I also removed the blogs/ directory, which just repeated content from the homepage.
I have blocked comment/ with robots.txt, but haven’t deleted it yet.
Robots.txt and these deletions should make for a less “bushy” graph of pages, for the next couple weeks.
What to do with Old URLs
I don’t know what to do with these dead URLs. My first thought was to point them to the home page, but I wondered if that kind of shaping would harm the site’s authority.
Right now, the site has 951 pages indexed, and 1770 pages excluded. (That’s actually as of 9 days ago.) 2721 URLs. I think I’ve got most of the inbound links, so these are Google Index entries. They’re a mix of old URLs from the Drupal site, new URLs from the archive of the Drupal site, and static pages that are now gone.
I’ll see what the previous changes did to the indexation, and then come up with a strategy for redirecting old URLs, trying to get 100% coverage of the old URLs.
I hope all these problem URLs should become 301 redirected URLs. As the list of 301s grows, and the others shrink, Google should delete the original URL from the index.

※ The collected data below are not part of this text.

/-- R70, R74, R75, with the countdown of R211 and R212 after dispatch (the spec's decisions D2, D15): when the machine is
running and the two bytes at PC decode to i, the step is exec of i on the state whose inputs are sampled and whose PC,
diag_word and report are those after the fetch; after a next state t of exec both timers go down by one, floored at 0, the
pulse says whether ST was non-zero, and nothing else changes; a fault of exec is the step's, and no countdown follows it.
What sampling gives (R43, R123, R194; how the model supplies it is log 1): the host's oldest fixed keys and draw, which are
then used up, or else this step's two free values, with the counter of such steps one further. -/
def Obligations.StepRunsDecodedInstruction : Prop :=
  ∀ (s : State) (i : Instr), s.status = .running → s.pc.toNat + 1 < memSize →
    decodeWord s.cfg.strict59 (wordOfBytes (s.peek s.pc.toNat) (s.peek (s.pc.toNat + 1))) = .ok i →
    ∃ u, u = s.sampleInputs.fetched (wordOfBytes (s.peek s.pc.toNat) (s.peek (s.pc.toNat + 1))) ∧
      u.pc = s.pc + 2#16 ∧ u.diagWord = wordOfBytes (s.peek s.pc.toNat) (s.peek (s.pc.toNat + 1)) ∧
      u.unknownReport = none ∧ u.v = s.v ∧ u.i = s.i ∧ u.stack = s.stack ∧ u.dt = s.dt ∧ u.st = s.st ∧
      u.disp = s.disp ∧ u.mem = s.mem ∧ u.status = s.status ∧ u.cfg = s.cfg ∧ u.soundPulse = s.soundPulse ∧
      s.inputsTaken u ∧
      (∀ t, exec i u = .next t → ∃ t', step s = .next t' ∧ t'.dt.toNat = t.dt.toNat - 1 ∧
        t'.st.toNat = t.st.toNat - 1 ∧ t'.soundPulse = decide (t.st ≠ 0#8) ∧
        t' = { t with dt := t'.dt, st := t'.st, soundPulse := t'.soundPulse }) ∧
      (∀ f, exec i u = .fault f → step s = .fault f)

/-- R201, R203 (code 1), with the report's content and code of the spec's decisions D14 and D13: an unknown word is
reported and is otherwise a no-op: PC is pc0 + 2, the countdown runs, and no register, I, stack, memory or display changes.
The step takes its inputs as every step does (log 1). -/
def Obligations.UnknownWordIsReportedNoOp : Prop :=
  ∀ (s : State) (w : Word), s.status = .running → s.wordAtPC = some w →
    (∃ e, decodeWord s.cfg.strict59 w = .error e) →
    ∃ t r, step s = .next t ∧ t.unknownReport = some r ∧ r.word = w ∧ r.pc0 = s.pc ∧ r.code = 1 ∧
      r.kind.fatal = false ∧ t.pc = s.pc + 2#16 ∧ s.inputsTaken t ∧
      t.diagWord = w ∧ t.v = s.v ∧ t.i = s.i ∧ t.stack = s.stack ∧ t.mem = s.mem ∧ t.disp = s.disp ∧
      t.status = .running ∧ t.cfg = s.cfg ∧
      t.dt.toNat = s.dt.toNat - 1 ∧ t.st.toNat = s.st.toNat - 1 ∧ t.soundPulse = decide (s.st ≠ 0#8)

/-- R67 (derived there from R55 and R70): the step at PC = 0xFFF is Fatal(AddressOutOfRange, 0x1000), the step at
PC ≥ 0x1000 is Fatal(AddressOutOfRange, PC), both with pc0 = PC (R203); a fetch at 0xFFE succeeds and advances PC to
0x1000. -/
def Obligations.FetchOutsideMemoryIsFatal : Prop :=
  ∀ s : State, s.status = .running →
    (s.pc.toNat = 0xFFF → step s = .fault (.addressOutOfRange 0x1000 s.pc)) ∧
    (0x1000 ≤ s.pc.toNat → step s = .fault (.addressOutOfRange s.pc.toNat s.pc)) ∧
    (s.pc.toNat = 0xFFE → ∃ w, fetch16 s = .ok w ∧ (s.fetched w).pc.toNat = 0x1000)

/-- R36, R45, R74 with the model's readings of logs 10 and 12 (a strobe or a stop request of an ended run leaves the block
as it is; a strobe performs no Execution Step): once status is Stopped or Fatal it never changes again. -/
def Obligations.EndedRunNeverChanges : Prop :=
  ∀ s : State, s.status ≠ .running → step s = .next s ∧ strobe s = s ∧ requestStop s = s

/-- Two readings of the model's, derived from R36, R46, R75 and R204. The spec says that a fatal step has no successor
state (D12) and that status becomes Fatal(kind, info); that the block after it is the state before it with only the status
changed, and so with no countdown, is the model's reading, `strobe` (log 10). The spec says that a stop request takes effect
between steps (D21) and that status becomes Stopped; that it is an operation of its own which changes nothing else is the
model's reading, `requestStop` (log 12). -/
def Obligations.FatalStepAndStopSetOnlyStatus : Prop :=
  (∀ (s : State) (f : Fault), step s = .fault f → strobe s = { s with status := .fatal f }) ∧
  (∀ s : State, s.status = .running → requestStop s = { s with status := .stopped })

/-- R183: in every step that does not end fatally, whatever word is at PC, a timer that the step's instruction does not
write goes down by one, floored at 0: the countdown never raises a timer, only FX15 raises DT and only FX18 raises ST. -/
def Obligations.TimersCountDownOncePerStep : Prop :=
  ∀ s t : State, s.status = .running → step s = .next t →
    ((∀ x, s.instrAtPC ≠ some (.writeRegisterIntoDelay x)) → t.dt.toNat = s.dt.toNat - 1) ∧
    ((∀ x, s.instrAtPC ≠ some (.writeRegisterIntoSound x)) → t.st.toNat = s.st.toNat - 1)

/-- R173: the display's only mutators are Clear and Draw; no other instruction, and no timer, changes a pixel. -/
def Obligations.OnlyClearAndDrawChangeDisplay : Prop :=
  ∀ s t : State, step s = .next t → (∀ i, s.instrAtPC = some i → ¬ writesDisplay i) →
    ∀ px py, t.pixel px py = s.pixel px py

/-- R54, R58: FX33 and FX55 are the only instructions that write memory. -/
def Obligations.OnlyBcdAndStoreChangeMemory : Prop :=
  ∀ s t : State, step s = .next t → (∀ i, s.instrAtPC = some i → ¬ writesMemory i) →
    ∀ a, t.peek a = s.peek a

/-- R29, R110: only 2NNN and 00EE reach the call stack. -/
def Obligations.OnlyCallAndReturnChangeStack : Prop :=
  ∀ s t : State, step s = .next t → (∀ i, s.instrAtPC = some i → ¬ reachesStack i) → t.stack = s.stack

Aha! Drupal Reply Forms are Identified as Duplicate Content
On each old Drupal article, there’s a link “Add new comment”, that opens up a comment form. The entire article is displayed above the form. Because the form is opened by clicking on a link, rather than a form submission button, the
wget program downloaded a comment form for each article.
Which version of the article is considered the canonical article? I don’t know, but Google made a choice.
The fix up the index, I created a new rewrite rule:
# All these old reply links end up looking like duplicate content. RewriteRule ^comment/reply/.*$ / [L,R=301]